傅良娣朝我恭恭敬敬的行了一礼,然后面若桃花的对我说:“太子妃与赵良娣倒是好雅兴,一面游赏园中美景,一面畅聊人生,好不快意,到只是我突然造访,不会坏了两位雅兴吧。”
傅良娣说了好些话,传入我耳中的不过是一句“坏了雅兴”,我心道:这个傅良娣,你对我这么一个能气走无数教书先生的人咬文嚼字,还真是大可不必,毕竟以我的文化水平去剖析你们这群文化人的弯弯道道,唉,我只表示头大!有没有!
我生怕冷落,咳,当然是某人觉得我冷落了她,于是假惺惺的讪笑道:“呵呵,那有那有,傅良娣来的甚好甚好!呵呵。”
不要问我什么意思 ,因为我也不知道我自己说的话想表达什么意思,正如我甚不理解傅良娣那一番文邹邹的言论一样。赵瑟瑟在一旁看的我们这番鸡同鸭讲的对话,本来清俊的脸上浮现一丝笑意,傅梦慧此时也觉有些尴尬了,毕竟和我这么一个大文盲说话,还真是有点儿……嗯,掉价。对,没错!您没看错,就是掉价。
当然此时的我浑然不觉傅良娣那尴尬外加不想理我的表情,我的全部注意力都被赵瑟瑟那一抹笑给勾魂摄魄去了。赵瑟瑟本就是江南女子的长相:狭长的丹凤眼,皮肤白皙,吹弹可破,小巧精致的鼻梁,一张唇不点而朱,莫说那些男人了,就连我这个货真价实的女人都想一亲芳泽。不知不觉便看入了神,呆呆讷讷的对赵瑟瑟说:“瑟瑟,你莫要整日蹙着眉头了,你还是笑起来好看。”

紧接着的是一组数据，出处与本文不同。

theorem stepExchange_of_error {e : TransportError} (h : exchangeAnswer c.exchange = some (.error e)) :
    stepExchange c s = failCall (addEvent s (.exchange (apiLen c.op) (.error e))) (.transport e) := by
  rw [stepExchange, h]

theorem stepExchange_of_cancelled (h : exchangeAnswer c.exchange = none) :
    stepExchange c s = endCall (setCsLine (addEvent s (.exchangeCancelled (apiLen c.op))) none) := by
  rw [stepExchange, h]

theorem stepDriveHigh_of_ok (h : c.driveHigh = .ok) :
    stepDriveHigh c s = setPhase (setCsLine (addEvent s (.setCs .high .ok)) (some .high)) (.starting c.op) := by
  rw [stepDriveHigh, h]

theorem stepDriveHigh_of_error {e : PinError} (h : c.driveHigh = .error e) :
    stepDriveHigh c s = failCall (setCsLine (addEvent s (.setCs .high (.error e))) none) (.pin e) := by
  rw [stepDriveHigh, h]

end

/-! ## What a step of the host does to the block -/

/-- What a step of the host can do to the ports of the block and to the frame buffer. Tied to `stepHost` by
`hostMove_of_stepHost`. -/
inductive HostMove (s t : State) : Prop where
  /-- Nothing, but that the end or the beginning of a call empties the buffer (20_memory R38). -/
  | quiet (hconfig : t.config = s.config) (hstart : t.start = s.start) (hout : t.out = s.out)
      (hframe : t.frame = s.frame ∨ t.frame = [])
  /-- A successful exchange overwrites the buffer (42_transaction_wrapper R114). -/
  | received (c : Call) (b0 b1 b2 b3 : Byte) (hphase : s.env.phase = .exchanging c 0)
      (hanswer : exchangeAnswer c.exchange = some (.received b0 b1 b2 b3)) (hconfig : t.config = s.config)
      (hstart : t.start = s.start) (hout : t.out = s.out)
      (hframe : t.frame = loadFrame (takeBytes (apiLen c.op) b0 b1 b2 b3))
  /-- The operation of a call is started (43_block_operations R134 to R137). -/
  | started (op : ApiOp) (hphase : s.env.phase = .starting op) (hconfig : t.config = s.config)
      (hout : t.out = s.out) (hframe : t.frame = s.frame)
  /-- A bare operation is started on the frame it places (70_reset R172). -/
  | operated (cmd : BitVec 4) (bytes : FrameBytes) (rest : List HostAction) (hphase : s.env.phase = .idle)
      (htodo : s.env.todo = .operate cmd bytes :: rest) (hconfig : t.config = s.config) (hout : t.out = s.out)
      (hframe : t.frame = loadFrame bytes)
  /-- The host resets the block (70_reset R170). -/
  | reset (rest : List HostAction) (hphase : s.env.phase = .idle) (htodo : s.env.todo = .reset :: rest)
      (hconfig : t.config = s.config) (hstart : t.start = s.start) (hframe : t.frame = s.frame)

section
variable {s t : State}

theorem hostMove_of_stepDriveLow (c : Call) : HostMove s (stepDriveLow c s) := by
  cases h : c.driveLow with
  | ok => rw [stepDriveLow_of_ok s h]; exact .quiet rfl rfl rfl (.inl rfl)
  | error e => rw [stepDriveLow_of_error s h]; exact .quiet rfl rfl rfl (.inr rfl)

theorem hostMove_of_stepExchange {c : Call} (hphase : s.env.phase = .exchanging c 0) :
    HostMove s (stepExchange c s) := by
  match h : exchangeAnswer c.exchange with
  | some (.received b0 b1 b2 b3) =>
    rw [stepExchange_of_received s h]
    exact .received c b0 b1 b2 b3 hphase h rfl rfl rfl rfl
  | some (.error e) => rw [stepExchange_of_error s h]; exact .quiet rfl rfl rfl (.inr rfl)
  | none => rw [stepExchange_of_cancelled s h]; exact .quiet rfl rfl rfl (.inr rfl)

theorem hostMove_of_stepDriveHigh (c : Call) : HostMove s (stepDriveHigh c s) := by
  cases h : c.driveHigh with
  | ok => rw [stepDriveHigh_of_ok s h]; exact .quiet rfl rfl rfl (.inl rfl)
  | error e => rw [stepDriveHigh_of_error s h]; exact .quiet rfl rfl rfl (.inr rfl)

theorem hostMove_of_stepAction {a : HostAction} {rest : List HostAction} (hphase : s.env.phase = .idle)
    (htodo : s.env.todo = a :: rest) (h : stepAction a (setTodo s rest) = .next t) : HostMove s t := by
  cases a with
  | call c => obtain rfl := Host.Outcome.next.inj h; exact .quiet rfl rfl rfl (.inr rfl)
  | operate cmd bytes =>
    obtain rfl := Host.Outcome.next.inj h
    exact .operated cmd bytes rest hphase htodo rfl rfl rfl
  | read port => obtain rfl := Host.Outcome.next.inj h; exact .quiet rfl rfl rfl (.inl rfl)
  | reset => obtain rfl := Host.Outcome.next.inj h; exact .reset rest hphase htodo rfl rfl rfl

/-- Every step of the host is one of the moves. -/
theorem hostMove_of_stepHost (h : stepHost s = .next t) : HostMove s t := by
  obtain ⟨c, -, rfl⟩ | ⟨c, left, -, rfl⟩ | ⟨c, hphase, rfl⟩ | ⟨c, -, rfl⟩ | ⟨op, hphase, rfl⟩ |
    ⟨op, r, -, -, -, rfl⟩ | ⟨op, -, -, rfl⟩ | ⟨-, -, rfl⟩ | ⟨a, rest, hphase, htodo, haction⟩ := stepHost_cases h
  · exact hostMove_of_stepDriveLow c
  · exact .quiet rfl rfl rfl (.inl rfl)
  · exact hostMove_of_stepExchange hphase
  · exact hostMove_of_stepDriveHigh c
  · exact .started op hphase rfl rfl rfl
  · exact .quiet rfl rfl rfl (.inr rfl)
  · exact .quiet rfl rfl rfl (.inr rfl)
  · exact .quiet rfl rfl rfl (.inl rfl)
  · exact hostMove_of_stepAction hphase htodo haction

theorem HostMove.config_eq (h : HostMove s t) : t.config = s.config := by
  cases h <;> assumption

/-- A step with START at 0 and no reset due is a move of the host, which does not see the resets to come. -/
theorem hostMove_of_step (h : step s = .next t) (hstart : s.start = false) (hdue : ∀ rest, s.env.resets ≠ 0 :: rest) :
    HostMove (tickResets s) t := by
  rw [step_of_host hstart hdue] at h
  exact hostMove_of_stepHost h

end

听到我的这句话,赵瑟瑟不由得愣神了,太子殿下素来喜爱她娴雅清淡的模样,自己虽说是将门之女,却亦步亦趋,谨言慎行生怕被她人小瞧了去,有些礼节她硬是要求自己做的比那些文官千金都要标准了去,方可罢休。为的不过是想让疼爱她的父兄长脸,只是时间一长,没人告诉她,她也曾是个爱玩爱笑的小女孩儿,她今年也不过十九岁,如今被这个西州来的公主一说,她才察然惊觉自己原来也是爱笑的,想着不由得手就附上脸颊。
傅梦慧看着旁边的两人一唱一和,心中十分不耐,自己要说的事情还没说呢!这两人到好在这里饰演话本子呢吧!强按下心中的怒火继续表面功夫——微笑,对,微笑。好容易扯出个笑模样来:“瑟瑟妹妹,如今可是有了双身子的人,前一段时间到让姐姐羡慕的紧呢,姐姐原是想着妹妹若有了太子殿下的孩子是像太子殿下多些,还是像孩子的娘多些,如今想来倒也觉得当初的想法有些蠢了,要想知道孩子长的像谁,九个月后不就自见分晓了。”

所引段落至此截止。